→ **Your task**
Only lines containing "phase" belong in the answer, each copied from the entries below.

Top of Available data

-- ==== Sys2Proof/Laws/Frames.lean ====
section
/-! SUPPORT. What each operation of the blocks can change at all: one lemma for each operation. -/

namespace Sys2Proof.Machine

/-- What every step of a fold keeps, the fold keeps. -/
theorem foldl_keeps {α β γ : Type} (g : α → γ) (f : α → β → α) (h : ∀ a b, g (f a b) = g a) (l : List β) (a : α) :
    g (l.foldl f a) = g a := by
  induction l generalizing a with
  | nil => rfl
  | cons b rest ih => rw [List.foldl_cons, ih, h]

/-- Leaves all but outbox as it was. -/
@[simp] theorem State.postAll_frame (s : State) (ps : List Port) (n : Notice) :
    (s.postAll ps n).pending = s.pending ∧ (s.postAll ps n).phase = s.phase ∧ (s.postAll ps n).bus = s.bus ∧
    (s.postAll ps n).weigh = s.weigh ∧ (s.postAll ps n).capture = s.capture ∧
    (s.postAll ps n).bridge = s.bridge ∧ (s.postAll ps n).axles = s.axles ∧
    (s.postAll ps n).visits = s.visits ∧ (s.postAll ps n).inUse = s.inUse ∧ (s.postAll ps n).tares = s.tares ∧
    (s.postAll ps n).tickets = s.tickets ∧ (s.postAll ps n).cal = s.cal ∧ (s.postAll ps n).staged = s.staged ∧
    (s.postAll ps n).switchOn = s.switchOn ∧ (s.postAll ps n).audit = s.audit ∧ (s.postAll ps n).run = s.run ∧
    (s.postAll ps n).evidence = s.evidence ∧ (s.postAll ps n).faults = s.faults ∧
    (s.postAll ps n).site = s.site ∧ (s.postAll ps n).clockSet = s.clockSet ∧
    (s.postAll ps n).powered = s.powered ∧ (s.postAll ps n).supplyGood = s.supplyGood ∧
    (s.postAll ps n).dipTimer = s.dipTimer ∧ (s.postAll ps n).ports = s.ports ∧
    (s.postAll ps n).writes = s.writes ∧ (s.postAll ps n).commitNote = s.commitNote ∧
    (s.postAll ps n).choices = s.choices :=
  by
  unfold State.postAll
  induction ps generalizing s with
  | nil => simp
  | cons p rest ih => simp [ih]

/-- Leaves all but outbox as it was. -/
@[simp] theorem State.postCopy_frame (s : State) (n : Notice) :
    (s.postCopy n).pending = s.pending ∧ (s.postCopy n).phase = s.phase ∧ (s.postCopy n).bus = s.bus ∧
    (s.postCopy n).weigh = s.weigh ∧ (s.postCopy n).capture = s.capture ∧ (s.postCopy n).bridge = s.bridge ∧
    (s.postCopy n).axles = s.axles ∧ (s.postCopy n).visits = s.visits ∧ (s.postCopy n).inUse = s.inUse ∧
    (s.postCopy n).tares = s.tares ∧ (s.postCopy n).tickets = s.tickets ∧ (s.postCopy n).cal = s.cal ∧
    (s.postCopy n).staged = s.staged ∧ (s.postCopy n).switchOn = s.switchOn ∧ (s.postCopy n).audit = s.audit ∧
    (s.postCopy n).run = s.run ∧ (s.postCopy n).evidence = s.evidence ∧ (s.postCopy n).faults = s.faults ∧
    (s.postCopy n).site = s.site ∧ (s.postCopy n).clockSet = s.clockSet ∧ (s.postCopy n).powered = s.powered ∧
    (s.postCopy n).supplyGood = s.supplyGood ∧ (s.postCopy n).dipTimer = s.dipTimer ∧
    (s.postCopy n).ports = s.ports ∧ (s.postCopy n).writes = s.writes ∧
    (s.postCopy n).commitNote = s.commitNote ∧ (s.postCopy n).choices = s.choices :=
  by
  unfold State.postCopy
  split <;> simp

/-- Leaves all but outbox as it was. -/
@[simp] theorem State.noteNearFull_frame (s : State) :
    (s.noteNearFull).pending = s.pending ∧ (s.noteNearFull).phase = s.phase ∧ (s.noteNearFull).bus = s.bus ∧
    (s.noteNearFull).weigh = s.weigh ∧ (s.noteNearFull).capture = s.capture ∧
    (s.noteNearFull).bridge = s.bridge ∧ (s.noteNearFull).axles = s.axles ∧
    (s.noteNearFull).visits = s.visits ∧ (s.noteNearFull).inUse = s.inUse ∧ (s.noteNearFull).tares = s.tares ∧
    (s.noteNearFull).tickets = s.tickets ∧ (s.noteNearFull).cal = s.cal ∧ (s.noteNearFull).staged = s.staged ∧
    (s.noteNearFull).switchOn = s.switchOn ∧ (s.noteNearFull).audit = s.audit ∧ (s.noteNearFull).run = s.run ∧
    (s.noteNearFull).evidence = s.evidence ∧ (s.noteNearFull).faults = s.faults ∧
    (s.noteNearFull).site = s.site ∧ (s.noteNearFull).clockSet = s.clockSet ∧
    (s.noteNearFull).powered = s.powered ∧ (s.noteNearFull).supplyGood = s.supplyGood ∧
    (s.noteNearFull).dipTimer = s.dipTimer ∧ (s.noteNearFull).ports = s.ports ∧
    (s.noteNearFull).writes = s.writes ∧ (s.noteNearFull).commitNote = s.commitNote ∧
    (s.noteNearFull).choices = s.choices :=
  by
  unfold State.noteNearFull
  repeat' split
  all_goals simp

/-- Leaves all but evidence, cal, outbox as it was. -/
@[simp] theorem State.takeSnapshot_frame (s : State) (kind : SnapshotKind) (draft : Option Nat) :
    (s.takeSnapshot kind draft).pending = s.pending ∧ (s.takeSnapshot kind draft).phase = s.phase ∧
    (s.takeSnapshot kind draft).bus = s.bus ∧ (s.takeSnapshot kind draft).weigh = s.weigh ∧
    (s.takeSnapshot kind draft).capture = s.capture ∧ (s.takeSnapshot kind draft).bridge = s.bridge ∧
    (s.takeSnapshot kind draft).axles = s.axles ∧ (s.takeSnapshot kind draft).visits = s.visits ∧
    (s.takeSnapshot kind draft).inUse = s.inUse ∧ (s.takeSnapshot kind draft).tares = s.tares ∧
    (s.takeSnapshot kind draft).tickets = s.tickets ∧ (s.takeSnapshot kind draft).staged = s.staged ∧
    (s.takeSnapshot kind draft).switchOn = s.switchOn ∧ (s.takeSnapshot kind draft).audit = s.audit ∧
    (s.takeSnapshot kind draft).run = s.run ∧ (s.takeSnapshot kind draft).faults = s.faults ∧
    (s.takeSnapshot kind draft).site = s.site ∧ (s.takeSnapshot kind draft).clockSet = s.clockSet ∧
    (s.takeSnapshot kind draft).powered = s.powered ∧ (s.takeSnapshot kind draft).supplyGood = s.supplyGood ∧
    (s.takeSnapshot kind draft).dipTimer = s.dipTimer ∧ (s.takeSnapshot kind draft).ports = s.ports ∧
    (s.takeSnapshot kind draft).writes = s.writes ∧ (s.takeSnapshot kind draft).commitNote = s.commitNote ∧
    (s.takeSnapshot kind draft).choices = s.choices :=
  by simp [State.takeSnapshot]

Bottom of Available data

→ **Task answer**
    (s.postAll ps n).pending = s.pending ∧ (s.postAll ps n).phase = s.phase ∧ (s.postAll ps n).bus = s.bus ∧
    (s.postCopy n).pending = s.pending ∧ (s.postCopy n).phase = s.phase ∧ (s.postCopy n).bus = s.bus ∧
    (s.noteNearFull).pending = s.pending ∧ (s.noteNearFull).phase = s.phase ∧ (s.noteNearFull).bus = s.bus ∧
    (s.takeSnapshot kind draft).pending = s.pending ∧ (s.takeSnapshot kind draft).phase = s.phase ∧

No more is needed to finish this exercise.